January 1966 photo (above) of store run by William Dooper on Route 41 and Route 173 in Lake County, Illinois. Gas stations near the State Line catered to Wisconsin residents who made the trip to Illinois just to buy Oleo margarine. The gas stations made more money selling margarine than they did selling gas. Photo from private collection

In the 1960s, it was estimated that some service stations near the state line sold as much as a ton of margarine per week to Wisconsin customers.

In the end, public preference for margarine, the impossibility of enforcing the law, and the loss of revenue led Wisconsin to repealing its anti-margarine laws. In 1967, for the first time since 1895, Wisconsin residents could buy margarine legally to make those special holiday recipes.

To quote Julia Child, who famously championed butter when it was so very out of fashion: "If you're afraid of butter, as many people are nowadays, just put in cream!"

- Diana Dretske, Curator ddretske@lcfpd.org

Thursday, October 1, 2009

Charles E. Bairstow


Recently, while arranging photographs in the archives' files, I became re-aquainted with a series of Spanish-American War portraits featuring Charles E. Bairstow (1880-1958) of Waukegan.

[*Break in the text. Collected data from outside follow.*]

/-- R133, R140, R141: the subnormal case on the parsed values of its fields. -/
theorem driveSubnormal_isSubnormalRecord {fs : SplitFields} (hexp : fs.exponent = 0x00#8) :
    IsSubnormalRecord ((Record.described fs clsSubnormal).driveSubnormal fs.sign.toNat fs.fraction.toNat)
      fs.sign fs.fraction where
  err := rfl
  cls := rfl
  fields := ⟨rfl, hexp, rfl⟩
  tags := described_tags fs clsSubnormal
  expUnb := rfl
  sig := sigSubnormal_toNat fs.fraction
  zero := by
    intro hzero
    rw [Record.driveSubnormal, hzero]
    exact pack64Denormal_zero fs.sign
  normalised := by
    intro p k hfrac hk
    rw [Record.driveSubnormal, hfrac]
    exact pack64Denormal_normalised fs.sign hk

/-- R134, R139: the normal case on the parsed values of its fields. -/
theorem driveNormal_isNormalRecord {fs : SplitFields} (hzero : fs.exponent.toNat ≠ 0) (hspecial : fs.exponent.toNat ≠ 255) :
    IsNormalRecord
      ((Record.described fs clsNormal).driveNormal fs.sign.toNat fs.exponent.toNat fs.fraction.toNat)
      fs.sign fs.exponent fs.fraction where
  err := rfl
  cls := rfl
  fields := ⟨rfl, rfl, rfl⟩
  tags := described_tags fs clsNormal
  expUnb := unbiased_toInt (by omega) (by have := fs.exponent.isLt; omega)
  sig := sigNormal_toNat fs.fraction
  value64 := pack64Normal_toNat fs.sign fs.exponent.toNat fs.fraction

/-! ### The statement -/

/-- `ROUTE` ends the transaction with whatever record the stage it runs ends it with. -/
theorem exec_route_of_ended {e : ExpField} {st : State} {r : Record}
    (h : routeStage e.toNat st = .ended (st.finish r)) : exec (.route e) st = .next (st.finish r) := by
  simp only [exec, execRoute, h, state_ended]

/-- Settles O14: the three cases of `routeStage`, the numerator of the parsed fraction being the fraction field. -/
theorem routePerformsTheSelectedCase : Obligations.RoutePerformsTheSelectedCase := by
  unfold Obligations.RoutePerformsTheSelectedCase
  rintro e st rfl hsign hfrac
  have hcases := routeStage_cases st.work.fields.exponent.toNat st
  rw [hsign, fracNumerator_eq hfrac] at hcases
  obtain ⟨hspecial, hends⟩ | ⟨hzero, hends⟩ | ⟨hzero, hspecial, hends⟩ := hcases
  case inl =>
    have hexp : st.work.fields.exponent = 0xFF#8 := BitVec.eq_of_toNat_eq hspecial
    exact ⟨_, _, exec_route_of_ended hends, finish_delivers st _, fun _ => driveSpecial_isSpecialRecord hexp,
      fun h => absurd h (by omega), fun _ h => absurd hspecial h⟩
  case inr.inl =>
    have hexp : st.work.fields.exponent = 0x00#8 := BitVec.eq_of_toNat_eq hzero
    exact ⟨_, _, exec_route_of_ended hends, finish_delivers st _, fun h => absurd h (by omega),
      fun _ => driveSubnormal_isSubnormalRecord hexp, fun h => absurd hzero h⟩
  case inr.inr =>
    exact ⟨_, _, exec_route_of_ended hends, finish_delivers st _, fun h => absurd h hspecial, fun h => absurd h hzero,
      fun _ _ => driveNormal_isNormalRecord hzero hspecial⟩

end Sys2Proof

/-! SUPPORT. The tags of every row's record (R143), the one record of a transaction, and the proof of O28. -/

namespace Sys2Proof

open Machine

/-- A transaction word has one record. -/
theorem transactionRecord_unique {w : T38} {r r' : Record} (h : TransactionRecord w r) (h' : TransactionRecord w r') :
    r = r' := by
  obtain ⟨t, hexec, hdelivers⟩ := h State.reset
  obtain ⟨t', hexec', hdelivers'⟩ := h' State.reset
  obtain rfl : t = t' := by simpa [hexec] using hexec'
  exact delivers_unique hdelivers hdelivers'

/-- The record of a transaction is that of the row its word selects. -/
theorem eq_record_of_transactionRecord {len : Len} {s : SignField} {e : ExpField} {f : FracField} {r : Record}
    (h : TransactionRecord (t38Of len (w32Of s e f)) r) : r = (classOf (t38Of len (w32Of s e f))).record s e f :=
  transactionRecord_unique h (transactionRecord_t38Of len s e f)

theorem classOf_eq_invlen_iff (len : Len) (s : SignField) (e : ExpField) (f : FracField) :
    classOf (t38Of len (w32Of s e f)) = .invlen ↔ len ≠ 32#6 := by
  rw [classOf_eq_tests]
  split_ifs with hlen <;> simp [hlen]

section
variable (op : ClassOp) (s : SignField) (e : ExpField) (f : FracField)

theorem ClassOp.record_cls_eq_none_iff : (op.record s e f).cls = 3#2 ↔ op = .invlen := by
  rw [show (op.record s e f).cls = op.classAndError.1 from congrArg Prod.fst (op.record_cls_err s e f)]
  cases op <;> decide

theorem ClassOp.record_fracZero_iff : (op.record s e f).fracZero = true ↔ op ≠ .invlen ∧ f.toNat = 0 := by
  have hfracZero : (op.record s e f).fracZero = (decide (op ≠ .invlen) && decide (f.toNat = 0)) := by
    cases op <;> rfl
  simp [hfracZero]

/-- R143: three of the tags follow from the class and the first tag, in every row, that of `InvalidLength` included. -/
theorem ClassOp.record_tags :
    (op.record s e f).isZero = (decide ((op.record s e f).cls = 0#2) && (op.record s e f).fracZero) ∧
    (op.record s e f).isInf = (decide ((op.record s e f).cls = 2#2) && (op.record s e f).fracZero) ∧
    (op.record s e f).isNan = (decide ((op.record s e f).cls = 2#2) && !(op.record s e f).fracZero) := by
  cases op <;> exact ⟨rfl, rfl, rfl⟩

end

/-- Two of R143's three conditions never hold together. -/
theorem count_tags_le_one (cls : BitVec 2) (z : Bool) :
    [decide (cls = 0#2) && z, decide (cls = 2#2) && z, decide (cls = 2#2) && !z].count true ≤ 1 := by
  revert cls z
  decide

/-- Settles O28: the record is that of the selected row, whose tags follow from its class and its fraction. -/
theorem tagsFollowClassAndFraction : Obligations.TagsFollowClassAndFraction := by
  unfold Obligations.TagsFollowClassAndFraction
  intro len s e f r hr
  obtain rfl := eq_record_of_transactionRecord hr
  generalize hop : classOf (t38Of len (w32Of s e f)) = op
  have hlen : op ≠ .invlen ↔ len = 32#6 := by rw [← hop, Ne, classOf_eq_invlen_iff, not_not]
  have hfracZero := op.record_fracZero_iff s e f
  obtain ⟨hisZero, hisInf, hisNan⟩ := op.record_tags s e f
  refine ⟨by rw [hfracZero, hlen], by simp [hisZero], by simp [hisInf], by simp [hisNan], ?atMostOne, ?noneWithoutClass⟩
  case atMostOne =>
    rw [hisZero, hisInf, hisNan]
    exact count_tags_le_one _ _
  case noneWithoutClass =>
    intro hcls
    have hinvlen : op = .invlen := (op.record_cls_eq_none_iff s e f).mp hcls
    rw [hinvlen]
    exact ⟨rfl, rfl, rfl, rfl⟩

end Sys2Proof

/-! SUPPORT. The error code of every row's record (R170, R178), and the proof of O29. -/

namespace Sys2Proof

open Machine

/-- Only a full length reaches the special row, and in it the subnormal test, made first, takes another exponent (R75). -/
theorem classOf_eq_spec_iff (len : Len) (s : SignField) (e : ExpField) (f : FracField) :
    classOf (t38Of len (w32Of s e f)) = .spec ↔ len = 32#6 ∧ e = 0xFF#8 := by
  rw [classOf_eq_tests, show e = 0xFF#8 ↔ e.toNat = 255 by bv_omega]
  split_ifs with hlen hzero hspecial
  · simp [hlen]
  · simp [hzero]
  · simp [not_not.mp hlen, hspecial]
  · simp [hspecial]

/-- R170: each error belongs to one row, and the two other rows report none. -/
theorem ClassOp.record_err_iff (op : ClassOp) (s : SignField) (e : ExpField) (f : FracField) :
    ((op.record s e f).err = 1#2 ↔ op = .invlen) ∧ ((op.record s e f).err = 2#2 ↔ op = .spec) ∧
    ((op.record s e f).err = 0#2 ↔ op ≠ .invlen ∧ op ≠ .spec) := by
  rw [show (op.record s e f).err = op.classAndError.2 from congrArg Prod.snd (op.record_cls_err s e f)]
  cases op <;> decide

/-- Settles O29: the code is that of the selected row, and the ordered tests reach the special row only with a full length. -/
theorem invalidLengthHasPriority : Obligations.InvalidLengthHasPriority := by
  unfold Obligations.InvalidLengthHasPriority
  intro len s e f
  have hinvlen := classOf_eq_invlen_iff len s e f
  have hspec := classOf_eq_spec_iff len s e f
  obtain ⟨herr1, herr2, herr0⟩ := (classOf (t38Of len (w32Of s e f))).record_err_iff s e f
  refine ⟨_, transactionRecord_t38Of len s e f, herr1.trans hinvlen, herr2.trans hspec, herr0.trans ?noError⟩
  case noError =>
    rw [Ne, Ne, hinvlen, hspec]
    tauto

end Sys2Proof

/-! SUPPORT. The two operations that raise an error end with the record it forces (R181, R182): the proofs of O18 and O19. -/

namespace Sys2Proof

open Machine

/-- Settles O18: `DEC.SPEC` raises `SpecialExponent`, which keeps what describes the word and drives the sentinel. -/
theorem specialTransactionDeliversSentinel : Obligations.SpecialTransactionDeliversSentinel := by
  unfold Obligations.SpecialTransactionDeliversSentinel
  intro s f st
  exact ⟨_, _, rfl, raise_delivers st _,
    driveSpecial_isSpecialRecord (fs := { sign := s, exponent := 0xFF#8, fraction := f }) rfl⟩

/-- Settles O19: `DEC.INVLEN` raises `InvalidLength`, whose record does not read the word. -/
theorem invalidLengthTransactionDeliversZeros : Obligations.InvalidLengthTransactionDeliversZeros := by
  unfold Obligations.InvalidLengthTransactionDeliversZeros
  intro len bits st _
  exact ⟨_, _, rfl, raise_delivers st _, invalidLength_isInvalidLengthRecord⟩

end Sys2Proof

/-! SUPPORT. Decoding and encoding undo each other (R70 to R82): the proofs of O2, O3 and O1. -/

namespace Sys2Proof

The photographs were donated to the museum in 1962 by Bairstow's widow, Elsie Ferguson Bairstow, and portray a youthful Charles and his friends as they were about to head off to war.





Photo of Charles Bairstow (right standing) with Waukegan High School football, classmates Raymond Lindson, Willie Putnam and Julius Balz, 1898. This was possibly the last high school portrait of the friends.

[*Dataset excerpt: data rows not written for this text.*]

-- ==== Sys2Proof/Syntax.lean ====
section
/-! DEFINITION. The 34 instructions of spec/30_encoding.md R65, in the order of spec/opcode_table.json. A field has the width the
encoding gives it (R61, R63), so every term is an instruction the hardware has. -/

namespace Sys2Proof

/-- One constructor per row of the opcode table. `x` and `y` name registers, `nn`, `nnn` and `n` are immediates (R61). -/
inductive Instr where
  | cls                              -- 00E0
  | ret                              -- 00EE
  | jp (nnn : Addr)                  -- 1nnn
  | call (nnn : Addr)                -- 2nnn
  | seVxNn (x : RegIx) (nn : Byte)   -- 3xnn
  | sneVxNn (x : RegIx) (nn : Byte)  -- 4xnn
  | seVxVy (x y : RegIx)             -- 5xy0
  | ldVxNn (x : RegIx) (nn : Byte)   -- 6xnn
  | addVxNn (x : RegIx) (nn : Byte)  -- 7xnn
  | ldVxVy (x y : RegIx)             -- 8xy0
  | orVxVy (x y : RegIx)             -- 8xy1
  | andVxVy (x y : RegIx)            -- 8xy2
  | xorVxVy (x y : RegIx)            -- 8xy3
  | addVxVy (x y : RegIx)            -- 8xy4
  | subVxVy (x y : RegIx)            -- 8xy5
  | shrVx (x y : RegIx)              -- 8xy6, `y` carried and ignored (R69)
  | subnVxVy (x y : RegIx)           -- 8xy7
  | shlVx (x y : RegIx)              -- 8xyE, `y` carried and ignored (R69)
  | sneVxVy (x y : RegIx)            -- 9xy0
  | ldINnn (nnn : Addr)              -- Annn
  | jpV0 (nnn : Addr)                -- Bnnn
  | rndVxNn (x : RegIx) (nn : Byte)  -- Cxnn
  | drw (x y : RegIx) (n : Nibble)   -- Dxyn
  | skp (x : RegIx)                  -- Ex9E
  | sknp (x : RegIx)                 -- ExA1
  | ldVxDt (x : RegIx)               -- Fx07
  | ldVxK (x : RegIx)                -- Fx0A
  | ldDtVx (x : RegIx)               -- Fx15
  | ldStVx (x : RegIx)               -- Fx18
  | addIVx (x : RegIx)               -- Fx1E
  | ldFVx (x : RegIx)                -- Fx29
  | ldBVx (x : RegIx)                -- Fx33
  | ldMemVx (x : RegIx)              -- Fx55
  | ldVxMem (x : RegIx)              -- Fx65
  deriving DecidableEq, Repr

/-- The instruction's mnemonic in spec/opcode_table.json. -/
def Instr.mnemonic : Instr → String
  | .cls => "CLS"
  | .ret => "RET"
  | .jp _ => "JP"
  | .call _ => "CALL"
  | .seVxNn _ _ => "SE_VX_NN"
  | .sneVxNn _ _ => "SNE_VX_NN"
  | .seVxVy _ _ => "SE_VX_VY"
  | .ldVxNn _ _ => "LD_VX_NN"
  | .addVxNn _ _ => "ADD_VX_NN"
  | .ldVxVy _ _ => "LD_VX_VY"
  | .orVxVy _ _ => "OR"
  | .andVxVy _ _ => "AND"
  | .xorVxVy _ _ => "XOR"
  | .addVxVy _ _ => "ADD_VX_VY"
  | .subVxVy _ _ => "SUB"
  | .shrVx _ _ => "SHR"
  | .subnVxVy _ _ => "SUBN"
  | .shlVx _ _ => "SHL"
  | .sneVxVy _ _ => "SNE_VX_VY"
  | .ldINnn _ => "LD_I_NNN"
  | .jpV0 _ => "JP_V0"
  | .rndVxNn _ _ => "RND"
  | .drw _ _ _ => "DRW"
  | .skp _ => "SKP"
  | .sknp _ => "SKNP"
  | .ldVxDt _ => "LD_VX_DT"
  | .ldVxK _ => "LD_VX_K"
  | .ldDtVx _ => "LD_DT_VX"
  | .ldStVx _ => "LD_ST_VX"
  | .addIVx _ => "ADD_I_VX"
  | .ldFVx _ => "LD_F_VX"
  | .ldBVx _ => "LD_B_VX"
  | .ldMemVx _ => "LD_MEM_VX"
  | .ldVxMem _ => "LD_VX_MEM"

end Sys2Proof
end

The Spanish-American War is a blip on the radar of American history, lasting only from April to August, 1898. The outcome of the war between the United States and Spain was that the U.S. gained control of Cuba, the Philippines, Puerto Rico, and Guam.

More significantly to Lake Countians, the war was the reason for the establishment of the Naval Training Center Great Lakes in North Chicago. The U.S. Navy figured prominently in the war, and the U.S. Navy Department decided to establish a new site for training sailors. Because of the number of recruits coming from the Midwest, a site in that region was suggested. Illinois Congressman George E. Foss and Chicago businessman Graeme Stewart were key in the campaign to locate the training center, and Chicago businessmen donated the land. Construction of the base began in 1905, and the dedication was held in 1911.

This group portrait, taken on June 9, 1898, includes (standing left to right) Charles Bairstow, Philip H. Kinsley, Brown Thacker, (seated left to right) Ben Thacker and Gray Detweiler.

An informal photograph taken in 1898, possibly by Charles Bairstow, on board a ship (standing) Ben Thacker, Brown Thacker, Phil H. Kinsley, (seated) Gray Detweiler and Jackson.

This portrait (left) is one of my most favorite in the archives' collections. The composition, clarity and charm of the portrait is extremely engaging, and I believe reveals a deep friendship between Herbert Amet (seated) and Charles Bairstow.

Herbert was the younger brother of inventor, Edward Amet, who is known for his work in the early motion picture industry, and who created movies about the Spanish-American War.





Charles Bairstow married Elsie Ferguson in November 1904 in one of the "biggest church weddings of the year."

Interestingly, Charles also served in World War I and World War II.